Report the lines of the material that carry the string "Rule".

* [INFORMATION GIVEN]

BEGIN

-- ==== Sys2Proof/Certificates/Slice0/Obligations.lean ====
section
/-! DEFINITION. The statements about the machine, one proposition each. -/

open Sys2Proof Sys2Proof.Machine

/-! ### The queue of commands -/

/-- A step takes the command at the front of the queue and runs it over the module with the queue's rest. -/
def Rule.StepRunsTheFrontCommand : Prop :=
  ∀ (s : State) (c : Instr) (rest : List Instr),
    Sys2Proof.Machine.step { s with pending := c :: rest } = Sys2Proof.Machine.exec c { s with pending := rest }

/-! ### Tokens sent -/

/-- Where a token sent on an output queue goes from m to m', by the queue's binding (R172, R187). -/
def SentOn (m m' : Mod) (oq : Nat) (t : Token) : Prop :=
  let o := m.outq oq
  let joins := fun (f : Flight) => m'.grid.flights = m.grid.flights ++ [f] ∧ m'.grid.inqs = m.grid.inqs ∧ m'.grid.trees = m.grid.trees
  (∀ q ex, o.bind = .unicast q ex → joins { target := q, tok := { tok := t, prod := oq }, express := ex }) ∧
  (∀ w, o.bind = .remote w → joins { target := prodRem w, tok := { tok := t, prod := oq } }) ∧
  (o.bind = .none → m'.grid.flights = m.grid.flights ∧ m'.grid.inqs = m.grid.inqs ∧ m'.grid.trees = m.grid.trees) ∧
  (∀ k, o.bind = .tree k →
    let tr := m.tree k
    let src := qHearth tr.src
    let all := indices tr.targets
    (tr.nodeAt src = none → joins (tr.flight k t src all)) ∧
    (∀ i, tr.nodeAt src = some i → ∃ m₀ : Mod, m₀.grid.flights = m.grid.flights ∧ m₀.grid.inqs = m.grid.inqs ∧ m₀.grid.trees = m.grid.trees ∧
      m₀.cord = m.cord ∧ m₀.clus = m.clus ∧
      (∀ g, (m₀.hearth g).gen = (m.hearth g).gen ∧ (m₀.hearth g).reqs = (m.hearth g).reqs) ∧
      m'.grid.flights = (m₀.enterNode k i t all).grid.flights ∧ m'.grid.inqs = (m₀.enterNode k i t all).grid.inqs ∧
      m'.grid.trees = (m₀.enterNode k i t all).grid.trees))

/-! ### Scalar cores -/

/-- R75: the instructions on two registers, with NOP: the result by the table, s0 discarding it, the next instruction,
nothing else changed. -/
def Rule.ScalarRegisterOperations : Prop :=
  ∀ (s : State) (h : BitVec 13) (n : Fin 123) (d a b : BitVec 4),
    let x := s.m.scReg h n a
    let y := s.m.scReg h n b
    let does := fun (op : BitVec 6) (c : Instr) (v : Word) =>
      ScDoes s h n (fmtA op d a b) c (s.m.scResult h n d v)
    ScDoes s h n (fmtA 0x00 d a b) (.scNop h n) (s.m.setPc (scAt h n) (s.m.scPc h n + 1)) ∧
    does 0x01 (.scAdd h n) (BitVec.ofNat 32 (x.toNat + y.toNat)) ∧
    does 0x02 (.scSub h n) (x - y) ∧
    does 0x03 (.scAnd h n) (x &&& y) ∧
    does 0x04 (.scOr h n) (x ||| y) ∧
    does 0x05 (.scXor h n) (x ^^^ y) ∧
    does 0x06 (.scShl h n) (x <<< (y.extractLsb' 0 5).toNat) ∧
    does 0x07 (.scShr h n) (x >>> (y.extractLsb' 0 5).toNat) ∧
    does 0x08 (.scSra h n) (x.sshiftRight (y.extractLsb' 0 5).toNat) ∧
    does 0x09 (.scMul h n) ((x.setWidth 64 * y.setWidth 64).extractLsb' 0 32) ∧
    does 0x0A (.scMulhu h n) ((x.setWidth 64 * y.setWidth 64).extractLsb' 32 32) ∧
    does 0x0B (.scSlt h n) (if x.toInt < y.toInt then 1 else 0) ∧
    does 0x0C (.scSltu h n) (if x.toNat < y.toNat then 1 else 0) ∧
    does 0x0D (.scMin h n) (if x.toInt ≤ y.toInt then x else y) ∧
    does 0x0E (.scMax h n) (if x.toInt ≤ y.toInt then y else x) ∧
    does 0x0F (.scMinu h n) (BitVec.ofNat 32 (min x.toNat y.toNat)) ∧
    does 0x10 (.scMaxu h n) (BitVec.ofNat 32 (max x.toNat y.toNat)) ∧
    does 0x11 (.scClz h n) (BitVec.ofNat 32 (((List.range 32).takeWhile fun i => !x.getLsbD (31 - i)).length)) ∧
    does 0x12 (.scPopc h n) (BitVec.ofNat 32 (((List.range 32).filter fun i => x.getLsbD i).length))
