/-! ### setSc -/

@[simp] theorem setSc_cord (m : Mod) (k : Nat) (x : ScSt) : (m.setSc k x).cord = m.cord := rfl
@[simp] theorem setSc_tick (m : Mod) (k : Nat) (x : ScSt) : (m.setSc k x).tick = m.tick := rfl
@[simp] theorem setSc_pow (m : Mod) (k : Nat) (x : ScSt) : (m.setSc k x).pow = m.pow := rfl
@[simp] theorem setSc_flt (m : Mod) (k : Nat) (x : ScSt) : (m.setSc k x).flt = m.flt := rfl
@[simp] theorem setSc_rem (m : Mod) (k : Nat) (x : ScSt) : (m.setSc k x).rem = m.rem := rfl
@[simp] theorem setSc_dieN (m : Mod) (k : Nat) (x : ScSt) : (m.setSc k x).dieN = m.dieN := rfl
@[simp] theorem setSc_dieS (m : Mod) (k : Nat) (x : ScSt) : (m.setSc k x).dieS = m.dieS := rfl
@[simp] theorem setSc_cross (m : Mod) (k : Nat) (x : ScSt) : (m.setSc k x).cross = m.cross := rfl
@[simp] theorem setSc_log (m : Mod) (k : Nat) (x : ScSt) : (m.setSc k x).log = m.log := rfl
@[simp] theorem setSc_hbm (m : Mod) (k : Nat) (x : ScSt) : (m.setSc k x).hbm = m.hbm := rfl
@[simp] theorem setSc_peat (m : Mod) (k : Nat) (x : ScSt) : (m.setSc k x).peat = m.peat := rfl
@[simp] theorem setSc_train (m : Mod) (k : Nat) (x : ScSt) : (m.setSc k x).train = m.train := rfl
@[simp] theorem setSc_exch (m : Mod) (k : Nat) (x : ScSt) : (m.setSc k x).exch = m.exch := rfl
@[simp] theorem setSc_clus (m : Mod) (k : Nat) (x : ScSt) : (m.setSc k x).clus = m.clus := rfl
@[simp] theorem setSc_eth (m : Mod) (k : Nat) (x : ScSt) : (m.setSc k x).eth = m.eth := rfl
@[simp] theorem setSc_dma (m : Mod) (k : Nat) (x : ScSt) : (m.setSc k x).dma = m.dma := rfl
@[simp] theorem setSc_kop (m : Mod) (k : Nat) (x : ScSt) : (m.setSc k x).kop = m.kop := rfl
@[simp] theorem setSc_sec (m : Mod) (k : Nat) (x : ScSt) : (m.setSc k x).sec = m.sec := rfl
@[simp] theorem setSc_tst (m : Mod) (k : Nat) (x : ScSt) : (m.setSc k x).tst = m.tst := rfl
@[simp] theorem setSc_free (m : Mod) (k : Nat) (x : ScSt) : (m.setSc k x).free = m.free := rfl
@[simp] theorem setSc_sc_same (m : Mod) (k : Nat) (x : ScSt) : (m.setSc k x).sc k = x := tGet_tSet_same _ _ _ _
theorem setSc_sc (m : Mod) (k j : Nat) (x : ScSt) : (m.setSc k x).sc j = if j = k then x else m.sc j := tGet_tSet _ _ _ _ _
@[simp] theorem setSc_hearth (m : Mod) (k j : Nat) (x : ScSt) : (m.setSc k x).hearth j = m.hearth j := rfl
@[simp] theorem setSc_ctl (m : Mod) (k j : Nat) (x : ScSt) : (m.setSc k x).ctl j = m.ctl j := rfl
@[simp] theorem setSc_vc (m : Mod) (k j : Nat) (x : ScSt) : (m.setSc k x).vc j = m.vc j := rfl
@[simp] theorem setSc_mc (m : Mod) (k j : Nat) (x : ScSt) : (m.setSc k x).mc j = m.mc j := rfl
@[simp] theorem setSc_inq (m : Mod) (k j : Nat) (x : ScSt) : (m.setSc k x).inq j = m.inq j := rfl
@[simp] theorem setSc_outq (m : Mod) (k j : Nat) (x : ScSt) : (m.setSc k x).outq j = m.outq j := rfl
@[simp] theorem setSc_tree (m : Mod) (k j : Nat) (x : ScSt) : (m.setSc k x).tree j = m.tree j := rfl
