@[simp] theorem event_grid (m : Mod) (c a b : Nat) : (m.event c a b).grid = m.grid := by
  obtain ⟨n, r, e, h, -⟩ := event_eq m c a b; rw [h, notifyAll_grid]
@[simp] theorem event_cord (m : Mod) (c a b : Nat) : (m.event c a b).cord = m.cord := by
  obtain ⟨n, r, e, h, -⟩ := event_eq m c a b; rw [h, notifyAll_cord]
@[simp] theorem event_tick (m : Mod) (c a b : Nat) : (m.event c a b).tick = m.tick := by
  obtain ⟨n, r, e, h, -⟩ := event_eq m c a b; rw [h, notifyAll_tick]
@[simp] theorem event_flt (m : Mod) (c a b : Nat) : (m.event c a b).flt = m.flt := by
  obtain ⟨n, r, e, h, -⟩ := event_eq m c a b; rw [h, notifyAll_flt]
@[simp] theorem event_rem (m : Mod) (c a b : Nat) : (m.event c a b).rem = m.rem := by
  obtain ⟨n, r, e, h, -⟩ := event_eq m c a b; rw [h, notifyAll_rem]
@[simp] theorem event_dieN (m : Mod) (c a b : Nat) : (m.event c a b).dieN = m.dieN := by
  obtain ⟨n, r, e, h, -⟩ := event_eq m c a b; rw [h, notifyAll_dieN]
@[simp] theorem event_dieS (m : Mod) (c a b : Nat) : (m.event c a b).dieS = m.dieS := by
  obtain ⟨n, r, e, h, -⟩ := event_eq m c a b; rw [h, notifyAll_dieS]
@[simp] theorem event_cross (m : Mod) (c a b : Nat) : (m.event c a b).cross = m.cross := by
  obtain ⟨n, r, e, h, -⟩ := event_eq m c a b; rw [h, notifyAll_cross]
@[simp] theorem event_hbm (m : Mod) (c a b : Nat) : (m.event c a b).hbm = m.hbm := by
  obtain ⟨n, r, e, h, -⟩ := event_eq m c a b; rw [h, notifyAll_hbm]
@[simp] theorem event_peat (m : Mod) (c a b : Nat) : (m.event c a b).peat = m.peat := by
  obtain ⟨n, r, e, h, -⟩ := event_eq m c a b; rw [h, notifyAll_peat]
@[simp] theorem event_train (m : Mod) (c a b : Nat) : (m.event c a b).train = m.train := by
  obtain ⟨n, r, e, h, -⟩ := event_eq m c a b; rw [h, notifyAll_train]
@[simp] theorem event_exch (m : Mod) (c a b : Nat) : (m.event c a b).exch = m.exch := by
  obtain ⟨n, r, e, h, -⟩ := event_eq m c a b; rw [h, notifyAll_exch]
@[simp] theorem event_clus (m : Mod) (c a b : Nat) : (m.event c a b).clus = m.clus := by
  obtain ⟨n, r, e, h, -⟩ := event_eq m c a b; rw [h, notifyAll_clus]
@[simp] theorem event_dma (m : Mod) (c a b : Nat) : (m.event c a b).dma = m.dma := by
  obtain ⟨n, r, e, h, -⟩ := event_eq m c a b; rw [h, notifyAll_dma]
@[simp] theorem event_sec (m : Mod) (c a b : Nat) : (m.event c a b).sec = m.sec := by
  obtain ⟨n, r, e, h, -⟩ := event_eq m c a b; rw [h, notifyAll_sec]
@[simp] theorem event_tst (m : Mod) (c a b : Nat) : (m.event c a b).tst = m.tst := by
  obtain ⟨n, r, e, h, -⟩ := event_eq m c a b; rw [h, notifyAll_tst]
@[simp] theorem event_free (m : Mod) (c a b : Nat) : (m.event c a b).free = m.free := by
  obtain ⟨n, r, e, h, -⟩ := event_eq m c a b; rw [h, notifyAll_free]
@[simp] theorem event_next (m : Mod) (c a b : Nat) : (m.event c a b).log.next = m.log.next + 1 := by
  obtain ⟨n, r, e, h, hn, -⟩ := event_eq m c a b; rw [h, notifyAll_log, hn]
@[simp] theorem event_state (m : Mod) (c a b : Nat) : (m.event c a b).pow.state = m.pow.state := by
  obtain ⟨n, r, e, h, -, hs, -⟩ := event_eq m c a b; rw [h, notifyAll_pow, hs]
@[simp] theorem event_collier (m : Mod) (c a b : Nat) : (m.event c a b).pow.collier = m.pow.collier := by
  obtain ⟨n, r, e, h, -, -, hc⟩ := event_eq m c a b; rw [h, notifyAll_pow, hc]

@[simp] theorem respond_grid (m : Mod) (s : Nat) (p : Pdu) (st dt : Nat) (v : List Byte) : (m.respond s p st dt v).grid = m.grid := by
  unfold Mod.respond; dsimp only; split <;> rfl
@[simp] theorem respond_cord (m : Mod) (s : Nat) (p : Pdu) (st dt : Nat) (v : List Byte) : (m.respond s p st dt v).cord = m.cord := by
  unfold Mod.respond; dsimp only; split <;> rfl
@[simp] theorem respond_tick (m : Mod) (s : Nat) (p : Pdu) (st dt : Nat) (v : List Byte) : (m.respond s p st dt v).tick = m.tick := by
  unfold Mod.respond; dsimp only; split <;> rfl
@[simp] theorem respond_pow (m : Mod) (s : Nat) (p : Pdu) (st dt : Nat) (v : List Byte) : (m.respond s p st dt v).pow = m.pow := by
  unfold Mod.respond; dsimp only; split <;> rfl
@[simp] theorem respond_flt (m : Mod) (s : Nat) (p : Pdu) (st dt : Nat) (v : List Byte) : (m.respond s p st dt v).flt = m.flt := by
  unfold Mod.respond; dsimp only; split <;> rfl
@[simp] theorem respond_rem (m : Mod) (s : Nat) (p : Pdu) (st dt : Nat) (v : List Byte) : (m.respond s p st dt v).rem = m.rem := by
  unfold Mod.respond; dsimp only; split <;> rfl
@[simp] theorem respond_dieN (m : Mod) (s : Nat) (p : Pdu) (st dt : Nat) (v : List Byte) : (m.respond s p st dt v).dieN = m.dieN := by
  unfold Mod.respond; dsimp only; split <;> rfl
@[simp] theorem respond_dieS (m : Mod) (s : Nat) (p : Pdu) (st dt : Nat) (v : List Byte) : (m.respond s p st dt v).dieS = m.dieS := by
  unfold Mod.respond; dsimp only; split <;> rfl
@[simp] theorem respond_cross (m : Mod) (s : Nat) (p : Pdu) (st dt : Nat) (v : List Byte) : (m.respond s p st dt v).cross = m.cross := by
  unfold Mod.respond; dsimp only; split <;> rfl
@[simp] theorem respond_log (m : Mod) (s : Nat) (p : Pdu) (st dt : Nat) (v : List Byte) : (m.respond s p st dt v).log = m.log := by
  unfold Mod.respond; dsimp only; split <;> rfl
@[simp] theorem respond_hbm (m : Mod) (s : Nat) (p : Pdu) (st dt : Nat) (v : List Byte) : (m.respond s p st dt v).hbm = m.hbm := by
  unfold Mod.respond; dsimp only; split <;> rfl
@[simp] theorem respond_peat (m : Mod) (s : Nat) (p : Pdu) (st dt : Nat) (v : List Byte) : (m.respond s p st dt v).peat = m.peat := by
  unfold Mod.respond; dsimp only; split <;> rfl
@[simp] theorem respond_train (m : Mod) (s : Nat) (p : Pdu) (st dt : Nat) (v : List Byte) : (m.respond s p st dt v).train = m.train := by
  unfold Mod.respond; dsimp only; split <;> rfl
@[simp] theorem respond_exch (m : Mod) (s : Nat) (p : Pdu) (st dt : Nat) (v : List Byte) : (m.respond s p st dt v).exch = m.exch := by
  unfold Mod.respond; dsimp only; split <;> rfl
@[simp] theorem respond_clus (m : Mod) (s : Nat) (p : Pdu) (st dt : Nat) (v : List Byte) : (m.respond s p st dt v).clus = m.clus := by
  unfold Mod.respond; dsimp only; split <;> rfl
@[simp] theorem respond_dma (m : Mod) (s : Nat) (p : Pdu) (st dt : Nat) (v : List Byte) : (m.respond s p st dt v).dma = m.dma := by
  unfold Mod.respond; dsimp only; split <;> rfl
@[simp] theorem respond_sec (m : Mod) (s : Nat) (p : Pdu) (st dt : Nat) (v : List Byte) : (m.respond s p st dt v).sec = m.sec := by
  unfold Mod.respond; dsimp only; split <;> rfl
@[simp] theorem respond_tst (m : Mod) (s : Nat) (p : Pdu) (st dt : Nat) (v : List Byte) : (m.respond s p st dt v).tst = m.tst := by
  unfold Mod.respond; dsimp only; split <;> rfl
@[simp] theorem respond_free (m : Mod) (s : Nat) (p : Pdu) (st dt : Nat) (v : List Byte) : (m.respond s p st dt v).free = m.free := by
  unfold Mod.respond; dsimp only; split <;> rfl
@[simp] theorem finish_grid (m : Mod) (i st dt : Nat) (v : List Byte) : (m.finish i st dt v).grid = m.grid := by
  unfold Mod.finish; dsimp only; split
  · rfl
  · split <;> rfl
@[simp] theorem finish_cord (m : Mod) (i st dt : Nat) (v : List Byte) : (m.finish i st dt v).cord = m.cord := by
  unfold Mod.finish; dsimp only; split
  · rfl
  · split <;> rfl
@[simp] theorem finish_tick (m : Mod) (i st dt : Nat) (v : List Byte) : (m.finish i st dt v).tick = m.tick := by
  unfold Mod.finish; dsimp only; split
  · rfl
  · split <;> rfl
@[simp] theorem finish_pow (m : Mod) (i st dt : Nat) (v : List Byte) : (m.finish i st dt v).pow = m.pow := by
  unfold Mod.finish; dsimp only; split
  · rfl
  · split <;> rfl
@[simp] theorem finish_flt (m : Mod) (i st dt : Nat) (v : List Byte) : (m.finish i st dt v).flt = m.flt := by
  unfold Mod.finish; dsimp only; split
  · rfl
  · split <;> rfl
@[simp] theorem finish_rem (m : Mod) (i st dt : Nat) (v : List Byte) : (m.finish i st dt v).rem = m.rem := by
  unfold Mod.finish; dsimp only; split
  · rfl
  · split <;> rfl
@[simp] theorem finish_dieN (m : Mod) (i st dt : Nat) (v : List Byte) : (m.finish i st dt v).dieN = m.dieN := by
  unfold Mod.finish; dsimp only; split
  · rfl
  · split <;> rfl
@[simp] theorem finish_dieS (m : Mod) (i st dt : Nat) (v : List Byte) : (m.finish i st dt v).dieS = m.dieS := by
  unfold Mod.finish; dsimp only; split
  · rfl
  · split <;> rfl
@[simp] theorem finish_cross (m : Mod) (i st dt : Nat) (v : List Byte) : (m.finish i st dt v).cross = m.cross := by
  unfold Mod.finish; dsimp only; split
  · rfl
  · split <;> rfl
@[simp] theorem finish_log (m : Mod) (i st dt : Nat) (v : List Byte) : (m.finish i st dt v).log = m.log := by
  unfold Mod.finish; dsimp only; split
  · rfl
  · split <;> rfl
@[simp] theorem finish_hbm (m : Mod) (i st dt : Nat) (v : List Byte) : (m.finish i st dt v).hbm = m.hbm := by
  unfold Mod.finish; dsimp only; split
  · rfl
  · split <;> rfl
@[simp] theorem finish_peat (m : Mod) (i st dt : Nat) (v : List Byte) : (m.finish i st dt v).peat = m.peat := by
  unfold Mod.finish; dsimp only; split
  · rfl
  · split <;> rfl
@[simp] theorem finish_train (m : Mod) (i st dt : Nat) (v : List Byte) : (m.finish i st dt v).train = m.train := by
  unfold Mod.finish; dsimp only; split
  · rfl
  · split <;> rfl
@[simp] theorem finish_exch (m : Mod) (i st dt : Nat) (v : List Byte) : (m.finish i st dt v).exch = m.exch := by
  unfold Mod.finish; dsimp only; split
  · rfl
  · split <;> rfl
@[simp] theorem finish_clus (m : Mod) (i st dt : Nat) (v : List Byte) : (m.finish i st dt v).clus = m.clus := by
  unfold Mod.finish; dsimp only; split
  · rfl
  · split <;> rfl
@[simp] theorem finish_dma (m : Mod) (i st dt : Nat) (v : List Byte) : (m.finish i st dt v).dma = m.dma := by
  unfold Mod.finish; dsimp only; split
  · rfl
  · split <;> rfl
@[simp] theorem finish_sec (m : Mod) (i st dt : Nat) (v : List Byte) : (m.finish i st dt v).sec = m.sec := by
  unfold Mod.finish; dsimp only; split
  · rfl
  · split <;> rfl
@[simp] theorem finish_tst (m : Mod) (i st dt : Nat) (v : List Byte) : (m.finish i st dt v).tst = m.tst := by
  unfold Mod.finish; dsimp only; split
  · rfl
  · split <;> rfl
@[simp] theorem finish_free (m : Mod) (i st dt : Nat) (v : List Byte) : (m.finish i st dt v).free = m.free := by
  unfold Mod.finish; dsimp only; split
  · rfl
  · split <;> rfl
@[simp] theorem answer_grid (m : Mod) (p : Pdu) (st : Nat) (v : List Byte) : (m.answer p st v).grid = m.grid := rfl
@[simp] theorem answer_cord (m : Mod) (p : Pdu) (st : Nat) (v : List Byte) : (m.answer p st v).cord = m.cord := rfl
@[simp] theorem answer_tick (m : Mod) (p : Pdu) (st : Nat) (v : List Byte) : (m.answer p st v).tick = m.tick := rfl
@[simp] theorem answer_pow (m : Mod) (p : Pdu) (st : Nat) (v : List Byte) : (m.answer p st v).pow = m.pow := rfl
@[simp] theorem answer_flt (m : Mod) (p : Pdu) (st : Nat) (v : List Byte) : (m.answer p st v).flt = m.flt := rfl
@[simp] theorem answer_rem (m : Mod) (p : Pdu) (st : Nat) (v : List Byte) : (m.answer p st v).rem = m.rem := rfl
@[simp] theorem answer_dieN (m : Mod) (p : Pdu) (st : Nat) (v : List Byte) : (m.answer p st v).dieN = m.dieN := rfl
@[simp] theorem answer_dieS (m : Mod) (p : Pdu) (st : Nat) (v : List Byte) : (m.answer p st v).dieS = m.dieS := rfl
@[simp] theorem answer_cross (m : Mod) (p : Pdu) (st : Nat) (v : List Byte) : (m.answer p st v).cross = m.cross := rfl
@[simp] theorem answer_log (m : Mod) (p : Pdu) (st : Nat) (v : List Byte) : (m.answer p st v).log = m.log := rfl
@[simp] theorem answer_hbm (m : Mod) (p : Pdu) (st : Nat) (v : List Byte) : (m.answer p st v).hbm = m.hbm := rfl
@[simp] theorem answer_peat (m : Mod) (p : Pdu) (st : Nat) (v : List Byte) : (m.answer p st v).peat = m.peat := rfl
@[simp] theorem answer_train (m : Mod) (p : Pdu) (st : Nat) (v : List Byte) : (m.answer p st v).train = m.train := rfl
@[simp] theorem answer_exch (m : Mod) (p : Pdu) (st : Nat) (v : List Byte) : (m.answer p st v).exch = m.exch := rfl
@[simp] theorem answer_clus (m : Mod) (p : Pdu) (st : Nat) (v : List Byte) : (m.answer p st v).clus = m.clus := rfl
@[simp] theorem answer_dma (m : Mod) (p : Pdu) (st : Nat) (v : List Byte) : (m.answer p st v).dma = m.dma := rfl
@[simp] theorem answer_sec (m : Mod) (p : Pdu) (st : Nat) (v : List Byte) : (m.answer p st v).sec = m.sec := rfl
@[simp] theorem answer_tst (m : Mod) (p : Pdu) (st : Nat) (v : List Byte) : (m.answer p st v).tst = m.tst := rfl
@[simp] theorem answer_free (m : Mod) (p : Pdu) (st : Nat) (v : List Byte) : (m.answer p st v).free = m.free := rfl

END

* [ANSWER SPACE]
def Rule.StepRunsTheFrontCommand : Prop :=
def Rule.ScalarRegisterOperations : Prop :=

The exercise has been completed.